ROIC has experienced explosive growth over the last few years. Okay, I just gave you a piece of the puzzle. My estimated cost of capital is 8.25%. Management has successfully invested in projects that are greater than the cost of capital, which generates shareholder value.

Just a quick recap. We learned that revenue has grown and there are reasons to expect that to continue in the near term. Margins have expanded and there are catalysts, including increased volume and execution for that to continue. We explored a few comps and learned that the tailwinds are indeed industry wide. Management has invested capital prudently as evidenced by ROIC being greater than the estimated cost of capital.

The industry data was compiled from Aswath Damodaran's site.

The chart above depicts some return metrics and peer valuation measures. FIX lags LII and AOON in terms of return on capital and thus has a lower P/E ratio. Same holds true for ROE and P/B. On the surface FIX, seems to be fairly valued. I think there is room for multiple expansion, especially for P/E. The P/E ratio is undervalued compared to the peer group and the industry, given modest growth rates, propensity for margins to expand, and solid capital allocation. When we explored the peer group, we learned that there is volume growth and better pricing; however, FIX is not given the same valuation. Not to mention the possibility for increased capital spending by the government on infrastructure that could be a tailwind for the whole sector.

The model has a modest growth rate and margin expansion. I believe the growth rate is sustainable and realistic given the history of capital allocation and pricing increase due to higher volumes. GPM has some expansion given the better pricing, and increasing dollar amount of revenue in the service and maintenance business unit, and that is similar to what peers have been experiencing as well. At the end of 2018, I have estimated an EPS of $2.10. If the current P/E of 21x is used, then the intrinsic value is approximately $44 per share, a premium to the current price. If the current forward P/E is utilized, then the intrinsic value is approximately $35 per share, in line with current price.
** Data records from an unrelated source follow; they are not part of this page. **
theorem powerOn_sound (hp : ms &&& 0x3FFFFFFFFFFFFF = 0) (f : BootFacts) (s : State) (hs : s.Sound ms sa) : State.Sound ms (powerOn f s) sa := by
  unfold powerOn
  repeat'
    first
    | assumption | (intro _) | with_reducible apply sound_ite | with_reducible apply blank_sound | with_reducible apply boot_sound
    | with_reducible apply norStop_sound | with_reducible apply addrOutside_all | with_reducible apply addrOutside_ite
    | with_reducible apply addrOutside2 | with_reducible apply addrOutside1 | with_reducible apply addrOutside_mod
    | with_reducible apply addrOutside0 | exact Nat.zero_lt_succ _ | (exact mask_mono hp rfl)
    | ((with_reducible apply sound_parts) <;> first | (intro _; with_reducible rfl) | exact fun hm => (mask_absurd hp hm rfl).elim | skip)
    | simp (zeta := false) (etaStruct := .none) only [sound_mk] | (extract_lets +onlyGivenNames x; refine sound_have x ?_ ?_; subst x)
    | (extract_lets +onlyGivenNames x; refine sound_fun x ?_; subst x) | (extract_lets +onlyGivenNames x) | split
    | simp (zeta := false) (zetaDelta := true) (etaStruct := .none) only [sound_mk]

theorem moduleReset_sound (hp : ms &&& 0x3FFFFFFFFFFFFF = 0) (f : BootFacts) (s : State) (hs : s.Sound ms sa) : State.Sound ms (moduleReset f s) sa := by
  unfold moduleReset
  repeat'
    first
    | assumption | (intro _) | with_reducible apply sound_ite | with_reducible apply blank_sound | with_reducible apply boot_sound
    | with_reducible apply keepTrace_sound | with_reducible apply lockoutSave_sound | with_reducible apply norFlush_sound
    | with_reducible apply ringsReset_sound | with_reducible apply addrOutside_all | with_reducible apply addrOutside_ite
    | with_reducible apply addrOutside2 | with_reducible apply addrOutside1 | with_reducible apply addrOutside_mod
    | with_reducible apply addrOutside0 | exact Nat.zero_lt_succ _ | (exact mask_mono hp rfl)
    | ((with_reducible apply sound_parts) <;> first | (intro _; with_reducible rfl) | exact fun hm => (mask_absurd hp hm rfl).elim | skip)
    | simp (zeta := false) (etaStruct := .none) only [sound_mk] | (extract_lets +onlyGivenNames x; refine sound_have x ?_ ?_; subst x)
    | (extract_lets +onlyGivenNames x; refine sound_fun x ?_; subst x) | (extract_lets +onlyGivenNames x) | split
    | simp (zeta := false) (zetaDelta := true) (etaStruct := .none) only [sound_mk]
    | ((with_reducible apply sound_time) <;> first | (intro _; with_reducible rfl) | exact fun hm => (mask_absurd hp hm rfl).elim | skip)
    | omega | exact Nat.le_trans ‹_ ≤ _› (Nat.le_max_left _ _)
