-- ==== Sys2Proof/Laws/SoundExec.lean ====
section
/-! SUPPORT. What each command's meaning keeps: from a sound state it gives a sound state, and it changes nothing outside its mask. -/

set_option Elab.async false

namespace Sys2Proof.Machine

variable {ms : Nat} {sa : State}

theorem request_sound (hp : ms &&& 0x2013A842544089 = 0) (code mode sub : Nat) (s : State) (hs : s.Sound ms sa) :
    State.Sound ms (request code mode sub s) sa := by
  unfold request
  exact evalRequest_sound (mask_mono hp rfl) _ _ hs

theorem laneLostDue_sound (hp : ms &&& 0x103842000089 = 0) (lane : Nat) (s : State) (hs : s.Sound ms sa) : State.Sound ms (laneLostDue lane s) sa := by
  unfold laneLostDue
  refine sound_ite (laneLost_sound (mask_mono hp rfl) _ _ (sound_upd hs fun p hm => ?_)) hs
  cases p <;> first | rfl | exact (mask_absurd hp hm rfl).elim

theorem live_sound {f : State → State} {s t : State} (h : live f s = .next t) (hs : s.Sound ms sa)
    (hf : ∀ s, State.Sound ms s sa → State.Sound ms (f s) sa) (ho : ms.testBit 31 = false) : t.Sound ms sa := by
  unfold live at h
  split at h
  · cases h
    exact hs
  · cases h
    refine hf _ (sound_upd hs fun p hm => ?_)
    cases p <;> first | rfl | exact (by rw [show Part.out.bit = 31 from rfl, ho] at hm; cases hm)

theorem execTickBoundary_sound (hp : ms &&& 0x3E9FFFFFDE7DFB = 0) (inp : TickInputs) (s u : State) (h : execTickBoundary inp s = .next u)
    (hs : s.Sound ms sa) : u.Sound ms sa := by
  refine live_sound h hs (fun s hs => tickBoundary_sound (mask_mono hp rfl) _ _ hs) (bit_clear hp rfl)

theorem execCurfld_sound (hp : ms &&& 0x211029C203FEA9 = 0) (run : TaskRun) (s u : State) (h : execCurfld run s = .next u)
    (hs : s.Sound ms sa) : u.Sound ms sa := by
  refine live_sound h hs (fun s hs => curfld_sound (mask_mono hp rfl) _ _ hs) (bit_clear hp rfl)

theorem execOuter_sound (hp : ms &&& 0x211029C203FEA9 = 0) (run : TaskRun) (s u : State) (h : execOuter run s = .next u)
    (hs : s.Sound ms sa) : u.Sound ms sa := by
  refine live_sound h hs (fun s hs => outer_sound (mask_mono hp rfl) _ _ hs) (bit_clear hp rfl)

theorem execLimshare_sound (hp : ms &&& 0x211029C203FEA9 = 0) (run : TaskRun) (s u : State) (h : execLimshare run s = .next u)
    (hs : s.Sound ms sa) : u.Sound ms sa := by
  refine live_sound h hs (fun s hs => limshare_sound (mask_mono hp rfl) _ _ hs) (bit_clear hp rfl)

theorem execSubstitutionPoint_sound (hp : ms &&& 0x2114A8E24FFEA9 = 0) (task : Fin 3) (s u : State) (h : execSubstitutionPoint task s = .next u)
    (hs : s.Sound ms sa) : u.Sound ms sa := by
  refine live_sound h hs (fun s hs => substitutionPoint_sound (mask_mono hp rfl) _ _ hs) (bit_clear hp rfl)
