/-- PAR.STAGE of one word, with Q53 empty but without a credit in this cycle, changes no register. -/
theorem exec_parStage_noCredit {d : Desc} {s : State} {off : Nat} (h : s.Serves 0x0303 [(8, 13, 255), (16, 19, 255)] d)
    (ha : pnum d 8 4 % 4 = 0) (hn : pnum d 12 2 = 1) (hb : bulkBad (pnum d 16 4) 4 = false) (hp : pageOffset (pnum d 8 4) = some off)
    (hbp : d.bulkParity = none) (hs : s.spoilHit d (pnum d 16 4) (pnum d 16 4 + 4) = false) (hq : (s.queue 53).items = [])
    (hc : s.qCredit 53 = 0) : ∃ t, exec (.parStage d) s = .next t ∧ t.regs = s.regs := by
  have hbulk : bulkBytes d (pnum d 16 4) 4 s.cleared = (s.cleared.memBytes (winAddr (0x8000 + pnum d 16 4)) 4, s.cleared) :=
    if_neg (Bool.eq_false_iff.mp hs)
  refine ⟨_, command_serves _ h, ?_⟩
  dsimp only
  rw [hn, if_neg (by simp [ha, hb]), hp, Nat.sub_self, Nat.mul_zero, Nat.add_zero, hp]
  dsimp only
  rw [if_neg (by simp [hp]), withBulk, hbp]
  dsimp only
  rw [Nat.mul_one, hbulk]
  exact stallPush_noCredit rfl hc (List.cons_ne_nil _ _) hq

/-- The firmware serves, and Q53 has given its 32 items to the inactive bank in this very cycle. -/
def stagingDrained : State := ((State.reset.wr R.HS_STAT_MPSTATE 0).setQueue 53 { items := List.replicate 32 [] }).qDrain 53

/-- PAR.STAGE of the first coefficient word, from the start of the bulk area, on Q01. -/
def stageOneWord : Desc :=
  { queue := 1, dseq := 1, flags := 0, reserved := 0, handle := 0, ctag := 7, parity := none, bulkParity := none
    param := padTo 56 (bytesLE 4 0x40041000 ++ bytesLE 2 1) }

theorem stagingDrained_serves : stagingDrained.Serves 0x0303 [(8, 13, 255), (16, 19, 255)] stageOneWord := by decide +kernel

/-- Q53 is empty, but the credits of its pops come with the next cycle. -/
theorem stagingDrained_staging :
    (stagingDrained.queue 53).items = [] ∧ (stagingDrained.queue 53).off = false ∧ stagingDrained.qCredit 53 = 0 := by decide +kernel

theorem stageOneWord_operands :
    pnum stageOneWord 8 4 % 4 = 0 ∧ pnum stageOneWord 12 2 = 1 ∧ bulkBad (pnum stageOneWord 16 4) 4 = false ∧
      pageOffset (pnum stageOneWord 8 4) = some 0 ∧ bankMask 0 ≠ 0 := by decide +kernel

/-- Refutes O54: PAR.STAGE to an empty Q53 whose 32 credits return with the next cycle writes no record. -/
theorem not_registerAndTableCommands : ¬ Obligations.RegisterAndTableCommands := by
  intro h
  obtain ⟨hq, hoff, hc⟩ := stagingDrained_staging
  obtain ⟨ha, hn, hb, hp, hmask⟩ := stageOneWord_operands
  obtain ⟨-, -, -, hstage, -⟩ := h stageOneWord stagingDrained (.inl (by decide))
  obtain ⟨t, ht, hregs⟩ := exec_parStage_noCredit stagingDrained_serves ha hn hb hp rfl rfl hq hc
  obtain ⟨u, hu, ⟨htail, -⟩, -⟩ := hstage 0 stagingDrained_serves ha hn hb hp rfl rfl rfl hq hoff hmask
  cases ht.symm.trans hu
  have hsame : t.rd (R.HS_CPLc_TAIL 1) = stagingDrained.rd (R.HS_CPLc_TAIL 1) :=
    State.rd_congr (by unfold State.word; rw [home_cplTail, home_cplTail, hregs])
  have hnext : t.rd (R.HS_CPLc_TAIL 1) = (stagingDrained.rd (R.HS_CPLc_TAIL 1) + 1) % 2 ^ 16 := htail
  omega

end Sys2Proof.Machine
end

section
/-! SUPPORT. Reads of registers and memory by the MP (00 R14; 01 R33, R48; 07 R277; 14 R467; 15 R494). -/

namespace Sys2Proof.Machine

/-! ### The effects of a read -/

/-- The three effects of a read, in their order: RC fields clear, a lower half latches its upper half, the last word of a Token frame
clears TXRDY. -/
def clearRc (a : Nat) (s : State) : State :=
  if accessMask a .rc = 0 then s else s.setWord a (s.word a &&& ~~~accessMask a .rc)
def latchUpper (a : Nat) (s : State) : State :=
  match s.latchOf a with
  | some (f, v) => s.wr f v
  | none => s
def takeToken (a : Nat) (s : State) : State :=
  if a = (R.SB_TOKt_TXw 0 15).addr then s.wr (R.SB_TOKt_STAT_TXRDY 0) 0
  else if a = (R.SB_TOKt_TXw 1 15).addr then s.wr (R.SB_TOKt_STAT_TXRDY 1) 0
  else s

theorem readEffects_eq (a : Nat) (s : State) : readEffects a s = takeToken a (latchUpper a (clearRc a s)) := rfl

/-- Where the pairs of registers that read as one number stand. -/
theorem State.latchOf_range {s : State} {a v : Nat} {f : Fld} (h : s.latchOf a = some (f, v)) :
    f.addr = a + 4 ∧ (a + 4 < 0x40040000 ∨ (0x40080000 ≤ a ∧ a + 4 < 0x40090000) ∨ 0x40100000 ≤ a) := by
  unfold State.latchOf at h
  split_ifs at h
  all_goals
    cases h
    simp only at *
    omega
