-- ==== Sys2Proof/WellFormed.lean ====
section
/-!
DEFINITION. When a command's operands fit the eight-bit fields `CMD[15:8]` of spec/30_encoding.md R61, R62. A value
a command does not accept (a `LEN` of 33, a `VAL` of 7) is well formed: the word decodes and the command's own
check refuses it (R64).
-/

namespace Sys2Proof

/-- The operand fits the eight bits of `CMD[15:8]` (R62). -/
def fitsField (n : Nat) : Bool := decide (n < 256)

/-- The operands of a command fit its format (R61). -/
def Instr.wellFormed (i : Instr) : Bool :=
  match i with
  | .setkey len => fitsField len
  | .settaglen val => fitsField val
  | .init len _ => fitsField len
  | .ad len => fitsField len
  | .enc len => fitsField len
  | .dec len => fitsField len
  | .finalEmit => true
  | .finalVerify len => fitsField len
  | .abort => true
  | .status => true

/-- The command is one that some word of R61 encodes. -/
abbrev Instr.WellFormed (i : Instr) : Prop := i.wellFormed = true

end Sys2Proof
end

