-- ==== Sys2Proof/Machine/Assembler.lean ====
section
/-!
DEFINITION. The host's side of the command port: the textual forms of spec/30_encoding.md R68 as structured lines,
and the pseudo-commands of R69 as their expansions. None has an encoding of its own.
-/

namespace Sys2Proof.Machine

/-- The packet of a command: its word, and `bytes` on the first lanes of `DIN`, the rest zero (R68). -/
def packetOf (i : Instr) (bytes : List Byte) : CommandPacket := { cmd := encode i, din := dataInOf bytes }

/-- A line of R68 after its text is read: the mnemonic, the bytes of `<hex>`, and `/<n>` where it overrides `LEN`. -/
inductive AsmLine where
  | setkey (bytes : List Byte) (len : Option Nat)
  | settaglen (n : Nat)
  | initEnc (bytes : List Byte) (len : Option Nat)
  | initDec (bytes : List Byte) (len : Option Nat)
  | ad (bytes : List Byte) (len : Option Nat)
  | enc (bytes : List Byte) (len : Option Nat)
  | dec (bytes : List Byte) (len : Option Nat)
  | finalEmit
  | finalVerify (bytes : List Byte) (len : Option Nat)
  | abort
  | status
  /-- `.cmd <word> <hex>`: the word as written -/
  | cmd (word : Word) (bytes : List Byte)
deriving DecidableEq, Repr

/-- The packet a line stands for: `LEN` is the number of bytes given, or the override (R68). -/
def AsmLine.packet (l : AsmLine) : CommandPacket :=
  match l with
  | .setkey bytes len => packetOf (.setkey (len.getD bytes.length)) bytes
  | .settaglen n => packetOf (.settaglen n) []
  | .initEnc bytes len => packetOf (.init (len.getD bytes.length) .encrypt) bytes
  | .initDec bytes len => packetOf (.init (len.getD bytes.length) .decrypt) bytes
  | .ad bytes len => packetOf (.ad (len.getD bytes.length)) bytes
  | .enc bytes len => packetOf (.enc (len.getD bytes.length)) bytes
  | .dec bytes len => packetOf (.dec (len.getD bytes.length)) bytes
  | .finalEmit => packetOf .finalEmit []
  | .finalVerify bytes len => packetOf (.finalVerify (len.getD bytes.length)) bytes
  | .abort => packetOf .abort []
  | .status => packetOf .status []
  | .cmd word bytes => { cmd := word, din := dataInOf bytes }

/-- The beats of `AD*`, `ENC*`, `DEC*`: sixteen bytes each, then the `n mod 16` left over when there are any (R69). -/
def starBeats (bytes : List Byte) : List (List Byte) :=
  let q := bytes.length / 16
  (List.range q).map (fun k => (bytes.drop (16 * k)).take 16)
    ++ (if bytes.length % 16 = 0 then [] else [bytes.drop (16 * q)])

/-- The beats of `AD*[c1,c2,...]`: exactly the lengths listed (R69). -/
def listedBeats (lens : List Nat) (bytes : List Byte) : List (List Byte) :=
  match lens with
  | [] => []
  | n :: rest => bytes.take n :: listedBeats rest (bytes.drop n)

/-- One `AD` for each beat (R69). -/
def adPackets (beats : List (List Byte)) : List CommandPacket := beats.map fun b => packetOf (.ad b.length) b

/-- One `ENC` for each beat (R69). -/
def encPackets (beats : List (List Byte)) : List CommandPacket := beats.map fun b => packetOf (.enc b.length) b

/-- One `DEC` for each beat (R69). -/
def decPackets (beats : List (List Byte)) : List CommandPacket := beats.map fun b => packetOf (.dec b.length) b

/-- `SEAL` with the beats of the associated data and of the payload given (R69). -/
def sealBeats (key nonce : List Byte) (ad msg : List (List Byte)) : List CommandPacket :=
  [packetOf (.setkey key.length) key, packetOf (.init nonce.length .encrypt) nonce]
    ++ adPackets ad ++ encPackets msg ++ [packetOf .finalEmit []]

/-- `OPEN` with the beats of the associated data and of the ciphertext given (R69). -/
def openBeats (key nonce : List Byte) (ad ct : List (List Byte)) (tag : List Byte) : List CommandPacket :=
  [packetOf (.setkey key.length) key, packetOf (.init nonce.length .decrypt) nonce]
    ++ adPackets ad ++ decPackets ct ++ [packetOf (.finalVerify tag.length) tag]

/-- `SEAL <key> <nonce> <ad> <msg>` (R69). -/
def sealPackets (key nonce ad msg : List Byte) : List CommandPacket :=
  sealBeats key nonce (starBeats ad) (starBeats msg)

/-- `OPEN <key> <nonce> <ad> <ct> <tag>` (R69). -/
def openPackets (key nonce ad ct tag : List Byte) : List CommandPacket :=
  openBeats key nonce (starBeats ad) (starBeats ct) tag

end Sys2Proof.Machine
end

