-- ==== Sys2Proof/Laws/Ops.lean ====
section
/-!
SUPPORT. What the shared operations do, each said once: the fields of a response, the phases a check admits, and the
responses of an accepted and of a refused command.
-/

namespace Sys2Proof.Machine

theorem Phase.isBetween_iff (p : Phase) : p.isBetween = true ↔ BetweenInvocations p := by
  cases p <;> simp [Phase.isBetween, BetweenInvocations]

theorem Phase.isOpen_iff (p : Phase) : p.isOpen = true ↔ InvocationOpen p := by
  cases p <;> simp [Phase.isOpen, InvocationOpen]

theorem Phase.takesAd_iff (p : Phase) : p.takesAd = true ↔ p = .initialized ∨ p = .absorbingAd := by
  cases p <;> simp [Phase.takesAd]

theorem Err.code_le (e : Err) : e.code ≤ 7 := by cases e <;> decide

theorem Phase.code_le (p : Phase) : p.code ≤ 7 := by cases p <;> decide

theorem Phase.code_inj {p q : Phase} (h : p.code = q.code) : p = q := by
  revert h; cases p <;> cases q <;> decide

theorem dirCode_le (d : Dir) : dirCode d ≤ 1 := by cases d <;> decide

/-- Fields that do not overlap are added. -/
theorem or_shiftLeft_toNat {x y : Word} {a b i : Nat} (hx : x.toNat = a) (hy : y.toNat = b) (ha : a < 2 ^ i)
    (hb : b * 2 ^ i < 2 ^ 32) : (x ||| (y <<< i)).toNat = a + b * 2 ^ i := by
  subst hx hy
  rw [BitVec.toNat_or, BitVec.toNat_shiftLeft, Nat.shiftLeft_eq, Nat.mod_eq_of_lt hb, Nat.or_comm,
    ← Nat.shiftLeft_eq, ← Nat.shiftLeft_add_eq_or_of_lt ha, Nat.shiftLeft_eq, Nat.add_comm]

/-- The response word as one number: its fields lie side by side (R66). -/
theorem rspWord_toNat (err : Err) (n : Nat) (h : n ≤ 16) (e : Engine) :
    (rspWord err n e).toNat = err.code + e.phase.code * 2 ^ 4 + e.keyv.toNat * 2 ^ 7 + n * 2 ^ 8
      + e.taglen.toNat * 2 ^ 16 + dirCode e.dir * 2 ^ 21 := by
  have h1 := Err.code_le err
  have h2 := Phase.code_le e.phase
  have h3 := Bool.toNat_le e.keyv
  have h4 := e.taglen.isLt
  have h5 := dirCode_le e.dir
  have small (k : Nat) (hk : k ≤ 16) : (BitVec.ofNat 32 k).toNat = k := by
    rw [BitVec.toNat_ofNat]; omega
  have ht : (e.taglen.setWidth 32).toNat = e.taglen.toNat := by
    rw [BitVec.toNat_setWidth]; omega
  unfold rspWord
  refine or_shiftLeft_toNat (or_shiftLeft_toNat (or_shiftLeft_toNat (or_shiftLeft_toNat (or_shiftLeft_toNat
    (small _ (by omega)) (small _ (by omega)) ?_ ?_) (small _ (by omega)) ?_ ?_) (small _ h) ?_ ?_) ht ?_ ?_)
    (small _ (by omega)) ?_ ?_ <;> omega

/-- A field of a word is a quotient and a remainder of its number. -/
theorem extract_toNat (x : Word) (a n : Nat) : (x.extractLsb' a n).toNat = x.toNat / 2 ^ a % 2 ^ n := by
  rw [BitVec.extractLsb'_toNat, Nat.shiftRight_eq_div_pow]

theorem responseOf_err (err : Err) (bytes : List Byte) (h : bytes.length ≤ 16) (e : Engine) :
    (responseOf err bytes e).err = err.code := by
  have h1 := Err.code_le err
  rw [Response.err, extract_toNat, responseOf_rsp, rspWord_toNat _ _ h]
  omega

theorem responseOf_phase (err : Err) (bytes : List Byte) (h : bytes.length ≤ 16) (e : Engine) :
    (responseOf err bytes e).phase = e.phase.code := by
  have h1 := Err.code_le err
  have h2 := Phase.code_le e.phase
  rw [Response.phase, extract_toNat, responseOf_rsp, rspWord_toNat _ _ h]
  omega

theorem responseOf_olen (err : Err) (bytes : List Byte) (h : bytes.length ≤ 16) (e : Engine) :
    (responseOf err bytes e).olen = bytes.length := by
  have h1 := Err.code_le err
  have h2 := Phase.code_le e.phase
  have h3 := Bool.toNat_le e.keyv
  rw [Response.olen, extract_toNat, responseOf_rsp, rspWord_toNat _ _ h]
  omega

theorem responseOf_taglen (err : Err) (bytes : List Byte) (h : bytes.length ≤ 16) (e : Engine) :
    (responseOf err bytes e).taglen = e.taglen := by
  have h1 := Err.code_le err
  have h2 := Phase.code_le e.phase
  have h3 := Bool.toNat_le e.keyv
  have h4 := e.taglen.isLt
  apply BitVec.eq_of_toNat_eq
  rw [Response.taglen, extract_toNat, responseOf_rsp, rspWord_toNat _ _ h]
  omega

theorem getLsbD_toNat (x : Word) (i : Nat) : x.getLsbD i = decide (x.toNat / 2 ^ i % 2 = 1) := by
  rw [← BitVec.testBit_toNat, Nat.testBit_eq_decide_div_mod_eq]

theorem responseOf_keyv (err : Err) (bytes : List Byte) (h : bytes.length ≤ 16) (e : Engine) :
    (responseOf err bytes e).keyv = e.keyv := by
  have h1 := Err.code_le err
  have h2 := Phase.code_le e.phase
  rw [Response.keyv, getLsbD_toNat, responseOf_rsp, rspWord_toNat _ _ h]
  cases e.keyv <;> simp <;> omega

theorem responseOf_dir (err : Err) (bytes : List Byte) (h : bytes.length ≤ 16) (e : Engine) :
    (responseOf err bytes e).dir = true ↔ e.dir = .decrypt := by
  have h1 := Err.code_le err
  have h2 := Phase.code_le e.phase
  have h3 := Bool.toNat_le e.keyv
  have h4 := e.taglen.isLt
  rw [Response.dir, getLsbD_toNat, responseOf_rsp, rspWord_toNat _ _ h]
  cases e.dir <;> simp [dirCode] <;> omega

theorem responseOf_reservedZero (err : Err) (bytes : List Byte) (h : bytes.length ≤ 16) (e : Engine) :
    (responseOf err bytes e).reservedZero = true := by
  have h1 := Err.code_le err
  have h2 := Phase.code_le e.phase
  have h3 := Bool.toNat_le e.keyv
  have h4 := e.taglen.isLt
  have h5 := dirCode_le e.dir
  rw [Response.reservedZero, responseOf_rsp, Bool.and_eq_true, beq_iff_eq, beq_iff_eq]
  constructor <;> apply BitVec.eq_of_toNat_eq <;> rw [extract_toNat, rspWord_toNat _ _ h] <;> simp <;> omega

/-- Every response built from at most sixteen bytes reports the registers it was built from (R66). -/
theorem responseOf_reports (err : Err) (bytes : List Byte) (h : bytes.length ≤ 16) (e : Engine) :
    (responseOf err bytes e).Reports e where
  phase := responseOf_phase err bytes h e
  keyv := responseOf_keyv err bytes h e
  taglen := responseOf_taglen err bytes h e
  dir := responseOf_dir err bytes h e
  reserved := responseOf_reservedZero err bytes h e

/-- Ending a command with at most sixteen bytes answers it with that code and those bytes. -/
theorem finish_answered (s : State) (e : Engine) (err : Err) (bytes : List Byte) (h : bytes.length ≤ 16) :
    Answered s (s.finish e err bytes) err.code bytes where
  din := rfl
  pending := rfl
  response := ⟨responseOf err bytes e, rfl, responseOf_err err bytes h e, responseOf_olen err bytes h e,
    byte_zeropad bytes, responseOf_reports err bytes h e⟩

/-- `raise` refuses the command (R140). -/
theorem finish_refused (s : State) (err : Err) : Refused s (s.finish s.eng err []) err.code where
  answered := finish_answered s s.eng err [] (by simp)
  unchanged := rfl

/-- The output bytes of a response built from at most sixteen bytes are those bytes. -/
theorem responseOf_bytes (err : Err) (bytes : List Byte) (h : bytes.length ≤ 16) (e : Engine) :
    (responseOf err bytes e).bytes = bytes := by
  rw [Response.bytes, responseOf_olen err bytes h e, responseOf_dout]
  apply List.ext_getElem
  · simp; omega
  · intro i h1 h2
    rw [List.getElem_take, Block.getElem_toList, byte_zeropad]
    exact List.getD_eq_getElem _ _ h2

/-- Two answers to the same command in the same place have the same code. -/
theorem Answered.err_unique {s t : State} {a b : Nat} {x y : List Byte} (h : Answered s t a x)
    (h' : Answered s t b y) : a = b := by
  obtain ⟨r, hr, he, -⟩ := h.response
  obtain ⟨r', hr', he', -⟩ := h'.response
  have hrr : r = r' := by simpa using hr.symm.trans hr'
  rw [← he, ← he', hrr]

end Sys2Proof.Machine
end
Currently, I believe the company is fairly valued. There are several drivers that could push the value higher, including better pricing, higher volumes, margin expansion, a larger percentage of revenue in service and maintenance. When the fourth quarter and year-end results are announced, I am keen to learn about margin expansion and the health of the industry. Revenue has cooled in the LTM for FIX, and I want to see if that was just a blip or a new reality. I also want to see how the service and maintenance business unit is performing and how management is thinking about it. If the financial performance has improved and there is still demand for their products and services, then a higher multiple will be warranted. Right now, we are in a wait and see mode.

Disclosure: I/we have no positions in any stocks mentioned, and no plans to initiate any positions within the next 72 hours.

I wrote this article myself, and it expresses my own opinions. I am not receiving compensation for it (other than from Seeking Alpha). I have no business relationship with any company whose stock is mentioned in this article.